Locate all lines in the data below that hold "frOpc" and show them.

***** Provided records

-- ==== Sys2Proof/Laws/Framer.lean ====
section
/-! SUPPORT. What the shared operations do, once for each: the framer's phases and primitives, the
transport's rate, the two address-set frames, the admission checks. -/

namespace Sys2Proof.Machine

/-- `emitBytes` appends one `TX` a byte, in order, and changes nothing else. -/
theorem emitBytes_eq (data : List Byte) (s : State) :
    emitBytes data s = { s with trace := s.trace ++ data.map .tx } := by
  induction data generalizing s with
  | nil => simp [emitBytes]
  | cons v rest ih => simp [emitBytes, ih, emit, drivePins]

/-- The command phase: four events, the hand-off over, the pins selecting data. -/
theorem commandPhase_eq (s : State) :
    commandPhase s = { s with
      trace := s.trace ++ [.cs false, .dc false, .tx s.latches.frOpc, .dc true]
      pinCs := .low, pinDc := .high, csHandoff := false } := by
  simp [commandPhase, emit, drivePins, levelOf]

/-- The synchronous primitive: the events of the frame, the pins high, the hand-off over, the frame's
operands in the latches, nothing else changed. -/
theorem sendCommand_eq (opc : Byte) (delay : Half) (data : List Byte) (s : State) :
    sendCommand opc delay data s = { s with
      trace := s.trace ++ syncFrame opc delay data
      pinCs := .high, pinDc := .high, csHandoff := false
      latches := { s.latches with frOpc := opc, frDelay := delay, frData := data } } := by
  simp only [sendCommand, commandPhase_eq, emitBytes_eq, delayPhase, loadFrame, syncFrame]
  by_cases h : 0 < delay.toNat <;> simp [emit, drivePins, levelOf, h]

/-- The asynchronous primitive: the frame left open, the payload in flight. -/
theorem sendCommandAsync_eq (opc : Byte) (data : List Byte) (s : State) :
    sendCommandAsync opc data s = { s with
      trace := s.trace ++ asyncFrame opc data
      pinCs := .low, pinDc := .high, csHandoff := false
      asyncBusy := true, asyncPending := data
      latches := { s.latches with frOpc := opc, frDelay := 0, frData := data } } := by
  simp [sendCommandAsync, commandPhase_eq, loadFrame, asyncFrame, emit, drivePins]

/-- Setting the rate: one event, one field. -/
theorem setRate_eq (hz : Hertz) (s : State) :
    setRate hz s = { s with trace := s.trace ++ [.spiHz hz], spiHz := hz } := rfl

/-- The two address-set frames: their events, the pins high, the hand-off over; of the latches only the
framer's change. -/
theorem sendWindow_eq (r : Rect) (s : State) :
    sendWindow r s = { s with
      trace := s.trace ++ windowEvents r
      pinCs := .high, pinDc := .high, csHandoff := false
      latches := { s.latches with
        frOpc := Config.opcRaset, frDelay := 0
        frData := coordBytes r.topLeft.y r.bottomRight.y } } := by
  simp [sendWindow, sendCommand_eq, windowEvents]

/-- Bytes read from a buffer just loaded are the bytes given. -/
theorem bufBytes_loaded (s : State) (h : s.latches.opLen = s.latches.opData.length) :
    bufBytes s = s.latches.opData := by
  simp [bufBytes, h]

/-! ### Admission -/

theorem accept_ready (run : State → State) (s : State)
    (ha : s.drvState = .active) (hb : s.asyncBusy = false) : accept run s = .next (run s) := by
  simp [accept, isActive, ha, hb]

theorem accept_notActive (run : State → State) (s : State) (ha : s.drvState ≠ .active) :
    accept run s = .fault .notActive := by
  simp [accept, isActive, ha]

theorem accept_overlap (run : State → State) (s : State)
    (ha : s.drvState = .active) (hb : s.asyncBusy = true) :
    accept run s = .fault .asyncOverlap := by
  simp [accept, isActive, ha, hb]

/-- What admission can do: it answers a next state only when the state admits the operation, and then
that of the operation run. -/
theorem accept_next {run : State → State} {s t : State} (h : accept run s = .next t) :
    s.drvState = .active ∧ s.asyncBusy = false ∧ t = run s := by
  by_cases ha : s.drvState = .active
  · cases hb : s.asyncBusy
    · rw [accept_ready run s ha hb] at h
      exact ⟨ha, rfl, (Host.Outcome.next.inj h).symm⟩
    · simp [accept_overlap run s ha hb] at h
  · simp [accept_notActive run s ha] at h

/-- Admission of an operation with a window: as `accept`, and the Rect is one. -/
theorem acceptWindow_next {window : Rect} {run : State → State} {s t : State}
    (h : acceptWindow window run s = .next t) :
    rectOrdered window = true ∧ s.drvState = .active ∧ s.asyncBusy = false ∧ t = run s := by
  cases hr : rectOrdered window
  · simp [acceptWindow, rectRefused, Config.checkRect, hr] at h
  · exact ⟨rfl, accept_next (by simpa [acceptWindow, rectRefused, hr] using h)⟩

theorem acceptWindow_ordered (window : Rect) (run : State → State) (s : State)
    (h : rectOrdered window = true) : acceptWindow window run s = accept run s := by
  simp [acceptWindow, rectRefused, h]

theorem acceptWindow_disordered (window : Rect) (run : State → State) (s : State)
    (h : rectOrdered window = false) : acceptWindow window run s = .refused .badRect := by
  simp [acceptWindow, rectRefused, h, Config.checkRect]

/-! ### The moves of the other agents -/

/-- Everything the transfer engine can do: one of its two steps, or nothing. -/
theorem engineMove_cases (s : State) :
    (s.asyncBusy = true ∧ s.asyncPending ≠ []
        ∧ engineMove s = { s with asyncPending := s.asyncPending.tail })
      ∨ (s.asyncBusy = true ∧ s.asyncPending = [] ∧ engineMove s = completionStep s)
      ∨ (s.asyncBusy = false ∧ engineMove s = s) := by
  cases hb : s.asyncBusy <;> cases hp : s.asyncPending <;>
    simp [engineMove, byteStepEnabled, completionEnabled, byteStep, hb, hp]

/-- The completion step, written out. -/
theorem completionStep_eq (s : State) :
    completionStep s = { s with
      trace := s.trace ++ [.adone], asyncBusy := false, csHandoff := true } := rfl

/-- Everything the environment's move can do. -/
theorem deselectMove_cases (s : State) :
    (s.csHandoff = true ∧ deselectMove s = { s with
        trace := s.trace ++ [.envCs], pinCs := .high, csHandoff := false })
      ∨ (s.csHandoff = false ∧ deselectMove s = s) := by
  cases h : s.csHandoff <;> simp [deselectMove, deselectEnabled, h, emit, drivePins]

/-- What taking the next move can give: the script's first move, or the engine's with the script at its
end. -/
theorem takeMove_cases (s : State) :
    (s.script = [] ∧ takeMove s = (.engine, s))
      ∨ ∃ m rest, s.script = m :: rest ∧ takeMove s = (m, { s with script := rest }) := by
  cases h : s.script with
  | nil => exact .inl ⟨rfl, by simp [takeMove, h]⟩
  | cons m rest => exact .inr ⟨m, rest, rfl, by simp [takeMove, h]⟩

end Sys2Proof.Machine
end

**********

» **Solution for this task**
      trace := s.trace ++ [.cs false, .dc false, .tx s.latches.frOpc, .dc true]
      latches := { s.latches with frOpc := opc, frDelay := delay, frData := data } } := by
      latches := { s.latches with frOpc := opc, frDelay := 0, frData := data } } := by
        frOpc := Config.opcRaset, frDelay := 0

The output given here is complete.